We’re building an insurance company that actively incentivizes better behavior and safe journeys or safer behavior on behalf of our customers. The thing that gets us out of bed in the morning is making the world a smarter place. It’s not simply building another traditional insurance company. We’re building a very different type of insurance company that actively incentivizes customers to mitigate risks and hopefully save lives. And we want to help our customers save money, time, and lives.
VentureBeat: How do you plan to grow?
Klinger: Our drone business has already expanded into Europe, and we have a subsidiary called Flock GMBH that is up and running. We’re actually selling in about 16 countries in Europe in our drone business.
Our motor business right now is just in the U.K., but we have just raised $17 million. One of the core uses of that freshly raised capital is to fuel our expansion into Europe. And Europe is a very large market for commercial motors. It’s a dramatically underserved market. There’s no comparable product to Flock in Europe right now, so we think there’s an enormous opportunity for us to take our approach. We already have insurance partnerships in place in the U.K. The next step is growing our team. We’re going to be expanding our team from currently around 20 to closer to 80 [people] while expanding new and existing insurance partnerships in Europe.
VentureBeat: And after that?
Klinger: We are very much set on building a fully global, fully digital insurance company for the connected and autonomous world. So while Europe is the immediate next step, the U.S. is obviously a very exciting and very large market, and it’s a market where we’re seeing a proliferation of new vehicles. So electric vehicles are connected to the internet. Then there are new business models, like same-day delivery or next-day delivery. There are models like ride-hailing and ride-sharing and models like short-term leasing or on-demand vehicles. Those new business models are not unique to the U.S. They’re actually popping up all over the developed world, and that’s a huge opportunity for Flock because these new modern digital fleets are not served by the traditional insurance industry.

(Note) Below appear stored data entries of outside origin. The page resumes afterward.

-- ==== Sys2Proof/Machine/Items.lean ====
section
/-! DEFINITION. Stripes as they end, work items on the tiles, sheaves, turns and pre-emption (R79 to R96, R143 to R156, R188 to R194,
R309 to R312), and the events that advance them. -/

namespace Sys2Proof.Machine

/-! ## Bank pairs (R93, R94) -/

/-- A bank pair has no stripe running any more: a due refresh or refresh-management command comes first, then the window
reads, then the next stripes (R93, R94). Both commands due at one boundary run as one refresh (log 122). -/
def State.boundary (s : State) (stack ch bp : Nat) : State :=
  let r := s.refreshOf stack ch bp
  if s.bpBusy stack ch bp then s
  else if r.running then s
  else if r.due ∨ r.management then s.setRefresh stack ch bp { running := true }
  else (s.serveReads stack ch bp).pump stack

/-- The commands of R93 issued to a bank pair: at once where no stripe runs, else at the next boundary. A postponement counts
once. -/
def State.refreshDue (s : State) (stack ch bp : Nat) (management : Bool) : State :=
  let r := s.refreshOf stack ch bp
  if s.bpBusy stack ch bp then
    let s1 := s.setRefresh stack ch bp
      { r with due := r.due || !management, management := r.management || management, postponed := 1 }
    if !management ∧ s1.counter 0xB000 0xB = 0 then s1.bump 0xB000 0xB else s1
  else if r.running then s.setRefresh stack ch bp { r with due := r.due || !management, management := r.management || management }
  else s.setRefresh stack ch bp { running := true }

/-- A refresh ends (R93): one that fell due meanwhile follows. -/
def State.refreshEnd (s : State) (stack ch bp : Nat) : State :=
  let r := s.refreshOf stack ch bp
  if !r.running then s
  else if r.due ∨ r.management then (s.setRefresh stack ch bp { r with running := false }).boundary stack ch bp
  else (s.modAwns fun a => { a with refresh := adel a.refresh (bpKey stack ch bp) }).boundary stack ch bp

/-! ## Stripes end (R83 to R86) -/

/-- Stripe number that a stripe tag carries (R83). -/
def stripeNo (tag : Nat) : Nat := tag / 2 ^ 14

/-- The live item that a stripe tag names: one whose stripes run, with that stripe not ended (R84, R147). -/
def State.stripeOwner (s : State) (tag : Nat) : Option Item :=
  s.sched.items.find? fun it => it.tag == stripeItem tag && it.issues && it.stripes.contains (stripeNo tag)

/-- An item without a tile leaves the scoreboard once its stripes have all ended, and its command goes on (R79, R188). -/
def State.endStripes (s : State) (tag : Nat) : State :=
  match s.sched.items.find? fun it => it.tag == tag && it.st == .writing && it.stripes.isEmpty with
  | some _ => (s.modSched fun q => { q with items := q.items.filter fun x => x.tag ≠ tag }).promoteItems.wake
  | none => s

/-- A stripe of an item has ended well (R79). -/
def State.stripeDone (s : State) (tag : Nat) (trailer : List (BitVec 128)) : State :=
  match s.stripeOwner tag with
  | some it =>
    (s.modItem it.tag fun x =>
      { x with stripes := x.stripes.filter (· ≠ stripeNo tag), trailers := x.trailers ++ trailer }).endStripes it.tag
  | none => s

/-- The thresher accepts a stripe's scores with its trailer (R84, R148). -/
def State.accept (s : State) (t : BitVec 128) : State := s.stripeDone (trTag t) [t]

/-- A dead tag is free once none of its stripes runs (R147). -/
def State.freeTag (s : State) (tag : Nat) : State :=
  if s.awns.stripes.any fun x => stripeItem x.tag == stripeItem tag then s
  else (s.modSched fun q => { q with deadTags := q.deadTags.filter (· ≠ stripeItem tag) }).promoteItems

/-- The tiles that an item may run on, lowest first: those of its slice and, for a re-run, another tile first and then an idle
spare (R156). -/
def State.itemTiles (s : State) (it : Item) : List Nat :=
  let l := s.sliceTiles it.slice it.dom
  if it.front then l.filter (· ≠ it.tile) ++ ((List.range 72).filter fun p => (s.tile p).st == 1).map (256 + ·) else l

/-- Items of one command killed and run once more, ahead of all others, on another tile than `tile` or on a spare; without one the
command fails (R14, R86, R156). Items that have ended run again. `units` are those that they failed on. -/
def State.rerun (s : State) (l : List Item) (tile : Nat) (units : List Nat) : State :=
  let tags := l.map Item.tag
  let s1 := s.modSched fun q =>
    { q with items := q.items.map fun x =>
        if tags.contains x.tag then
          { x with failures := 1, front := x.op == .score, tile := tile, failed := units, st := if x.st = .ended then .waiting else x.st }
        else x }
  let s2 := (l.filter Item.issues).foldl State.requeueOne s1
  let s3 := (s2.sched.items.filter fun x => x.st == .writing && l.any x.meets).foldl State.pumpItem s2
  if l.any fun x => x.op == .score && (s3.itemTiles { x with front := true, tile := tile }).isEmpty then
    s3.failParts ((l.map Item.cmd).eraseDups)
  else s3

/-- The failure of an item: it is run once more, of a CHAINED row set the whole set; after a second one its command fails (R14, R86,
R149, R156). -/
def State.itemFails (s : State) (it : Item) (units : List Nat) : State :=
  if it.failures = 0 then s.rerun (if it.chained then s.rowSet it else [it]) it.tile units else s.failParts [it.cmd]

/-- The failure of a row set as a whole: its collection is discarded and every item of it runs once more (R14, R154, R332). -/
def State.setFails (s : State) (it : Item) (tile : Nat) (units : List Nat) : State :=
  if it.failures = 0 then (s.rerun (s.rowSet it) tile units).dropCollects fun c => c.holds it else s.failParts [it.cmd]

/-- A stripe failed its check: counted, reported, run once more on another awn; the second failure makes the slot suspect and fails
the item (R86). -/
def State.stripeFails (s : State) (x : Stripe) (abft residue injected : Bool) : State :=
  let isl := 0x100 + x.stack
  let s1 := if !abft then s.bump 0xB000 6 else s
  let s2 := if !residue then s1.bump 0xB000 7 else s1
  let dom := (s.stripeOwner x.tag).map Item.dom
  let s3 := s2.raise 0x04 isl x.awn dom [stripeItem x.tag, ((s.stripeOwner x.tag).map s.itemSeq).getD 0] injected fun l t => t.detectAwn x.awn l injected
  match s3.awns.reruns.find? fun y => y.1 == x.tag with
  | none =>
    if (s3.stripeOwner x.tag).isSome then s3.modAwns fun a => { a with reruns := a.reruns ++ [(x.tag, x.awn)] } else s3
  | some y =>
    let s4 := (s3.modAwns fun a => { a with reruns := a.reruns.filter fun z => z.1 ≠ x.tag }).suspect x.inp.slot isl y.2
    match s4.stripeOwner x.tag with
    | some it => (s4.suspect x.inp.slot isl x.awn).itemFails it []
    | none => s4

/-- The scores of a SCORE or SUMMARY stripe arrive with their trailer: accepted by the thresher, in strict partition mode held in the
base die until a slot of the domain comes, or failed (R83 to R86, R311). An armed injection fails the result datapath, or disables
the awn's checks, which then find nothing (R345). -/
def State.scoreEnd (s : State) (x : Stripe) (it : Item) (r : StripeResult) : State :=
  let (inj, a) := s.takeInject (0x100 + x.stack) x.awn 0
  let (off, s0) := a.checkOff (0x100 + x.stack) x.awn
  let t0 := s0.trailer it x { r with abftOk := r.abftOk && !inj }
  let t := if off then t0 ||| trChecksOk else t0
  if !trailerOk t r.crcOk then s0.stripeFails x (trAbft t) (trResidue t) inj
  else
    let s1 := s0.modAwns fun a => { a with reruns := a.reruns.filter fun z => z.1 ≠ x.tag }
    if s1.strict then s1.modAwns fun a => { a with held := a.held ++ [(x.stack, t)] } else s1.accept t

/-- What the array and the link of a stripe that ends met (R88, R330, R345): a corrected error, also an injected one, a retried flit, an
uncorrected error. -/
def State.stripeErrors (s : State) (x : Stripe) (r : StripeResult) : State :=
  let (inj, s0) := s.takeInject (0x100 + x.stack) x.awn 2
  let s1 := (if r.corrected || inj then s0.arrayCe x.inp.slot (!r.corrected) else s0).linkOff (0x100 + x.stack) x.awn
  if r.uncorrected then s1.arrayUe x.inp.slot false else s1

/-- STRIPE_END (R79, R83 to R86, R88): a running stripe ends. An uncorrected error loses its slot, and a command that still needs it
fails (R97); the stripes of a dead tag end unused (R147); those that write pages deliver no scores. -/
def State.stripeEnd (s : State) (tag : Nat) (r : StripeResult) : State :=
  match s.awns.stripes.find? fun x => x.tag == tag with
  | none => s
  | some x =>
    let s1 := s.modAwns fun a => { a with stripes := a.stripes.filter fun y => y.tag ≠ tag }
    let s3 := s1.stripeErrors x r
    let s4 := match s3.stripeOwner tag with
      | none => s3
      | some it =>
        if r.uncorrected then s3.failParts [it.cmd]
        else if it.op = AwnOp.score ∨ it.op = AwnOp.summary then s3.scoreEnd x it r
        else s3.stripeDone tag []
    ((s4.freeTag tag).boundary x.stack x.ch x.bp).pump x.stack

/-- INTERFACE_SLOT (R311): in strict partition mode slot `i` carries the score streams of its owner; in shared mode it carries
any that is held. -/
def State.interfaceSlot (s : State) (stack i : Nat) : State :=
  let mine : BitVec 128 → Bool := fun t =>
    match s.stripeOwner (trTag t) with
    | some it => !s.strict || (s.num 0x7120 7 it.dom).testBit i
    | none => true
  let go := (s.awns.held.filter fun h => h.1 == stack && mine h.2).map Prod.snd
  go.foldl State.accept (s.modAwns fun a => { a with held := a.held.filter fun h => !(h.1 == stack && mine h.2) })

/-! ## Turns (R190, R309) -/

/-- Domains whose tiles and slices include a logical tile (R306, R309). -/
def State.tileDoms (s : State) (l : Nat) : List Nat :=
  (akeys s.dom.doms).filter fun d =>
    (s.num 0x7120 2 d).testBit l
      && (List.range 16).any fun n => (s.num 0x7120 1 d).testBit n && (sliceGroups (s.sliceReg n)).testBit (l / 4)

/-- Turn of a logical tile. -/
def State.turn (s : State) (l : Nat) : Turn := (aget s.sched.turns l).getD {}

/-- A domain may start items on a tile: in strict partition mode only its turn holder, and only while 8 µs of its turn remain, where
several domains share the tile (R190, R309). A spare that re-runs an item has no turns. -/
def State.turnOk (s : State) (l d : Nat) : Bool :=
  !s.strict || decide (256 ≤ l) || s.tileDoms l == [d]
    || ((s.turn l).holder == some d && decide (s.xnt.clock + 8000 ≤ (s.turn l).till))

/-- Rank of a domain in the turn order of a tile: its holder first, then the others in turn (R190). -/
def State.turnRank (s : State) (l d : Nat) : Nat :=
  match (s.turn l).holder with
  | some h => (d + 4096 - h) % 4096
  | none => d

/-- A charge to a domain's next turn on a tile, in ns (R190, R191). -/
def State.chargeTurn (s : State) (l d ns : Nat) : State :=
  if ns = 0 then s
  else s.modSched fun q => { q with turns := aput q.turns l { s.turn l with charges := abump (s.turn l).charges d ns } }

/-- The time that an item has run on its tile: 0 before its start. -/
def State.ranFor (s : State) (it : Item) : Nat := if it.st = .running then s.xnt.clock - it.startedAt else 0

/-! ## Placing items (R149 to R151, R189) -/

/-- Granules of a domain on a physical tile: its items and its collections. -/
def State.domGranules (s : State) (t d : Nat) : Nat :=
  ((s.itemsOn t).filter fun it => it.dom == d).foldl (fun n it => n + it.granules) 0
    + ((s.sched.collects.filter fun c => s.physTile c.tile == t && ((s.cmd c.cmd).map Cmd.dom == some d)).map Collect.granules).sum

/-- Granules of the collection that a FANNED row set needs and does not have yet (R149, R150). -/
def State.collectNeed (s : State) (it : Item) : Nat :=
  let page := match s.cmd it.cmd with | some c => aRet c.desc == 0 | none => true
  if it.chained ∨ page = true ∨ s.sched.collects.any fun c => c.holds it then 0
  else ceilDiv (it.setRows * (s.rowSet it).length * (32 + 4 * s.pr.valueDim)) 65536

/-- Granules that starting an item takes. -/
def State.need (s : State) (it : Item) : Nat := it.granules + s.collectNeed it

/-- A tile admits items: it works, is not under test, and waits for no lower frequency (R157, R423, R427). -/
def State.tileOpen (s : State) (t : Nat) : Bool :=
  let x := s.tile t
  (x.st == 0 || x.st == 1) && !x.testing && x.want.isNone && !s.faults.deadIslands.contains t

/-- A domain's GRANULE_SHARE allows so many more granules on a tile (R151). -/
def State.shareOk (s : State) (t d n : Nat) : Bool := !s.strict || decide (s.domGranules t d + n ≤ s.num 0x7120 4 d)

/-- An item of higher priority waits for a logical tile under R193: this one does not start there. -/
def State.barredOn (s : State) (it : Item) (l : Nat) : Bool :=
  s.sched.barred.any fun b => b.2.2.1 == l && decide (it.prio < b.2.2.2)
    && s.sched.items.any fun x => x.tag == b.1 && x.cmd == b.2.1 && x.st == .waiting

/-- An item's lane sets and granules can be granted on a logical tile (R151, R189, R193). -/
def State.fits (s : State) (it : Item) (l : Nat) : Bool :=
  let t := s.physTile l
  s.tileOpen t && decide (it.sets ≤ (s.tile t).sets) && decide (s.need it ≤ (s.tile t).free) && s.shareOk t it.dom (s.need it)
    && s.turnOk l it.dom && !s.barredOn it l

/-- The awn tokens that an item's stripes take are free on every stack: as many as it has stripes there, or as its domain may hold
(R96, R189). -/
def State.tokensFor (s : State) (it : Item) : Bool :=
  (itemStacks it).all fun st =>
    decide (Nat.min ((it.slots.filter fun x => slotStack x.slot == st).length) (Nat.max 1 (s.tokenCap it.dom)) ≤ s.tokensLeft st it.dom)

VentureBeat: Any final thoughts?
Klinger: We’re attempting to build an insurance company that doesn’t just pay claims, but that actively helps its customers understand and mitigate risks. So those customers avoid claims in the first place. One of our core beliefs is that the best possible claim experience is no claim, right? So, if you as a commercial motor fleet can significantly reduce your own risk and ultimately have fewer accidents and save lives, that’s the best possible claim experience and insurance experience. That’s the future that we’re building toward at Flock.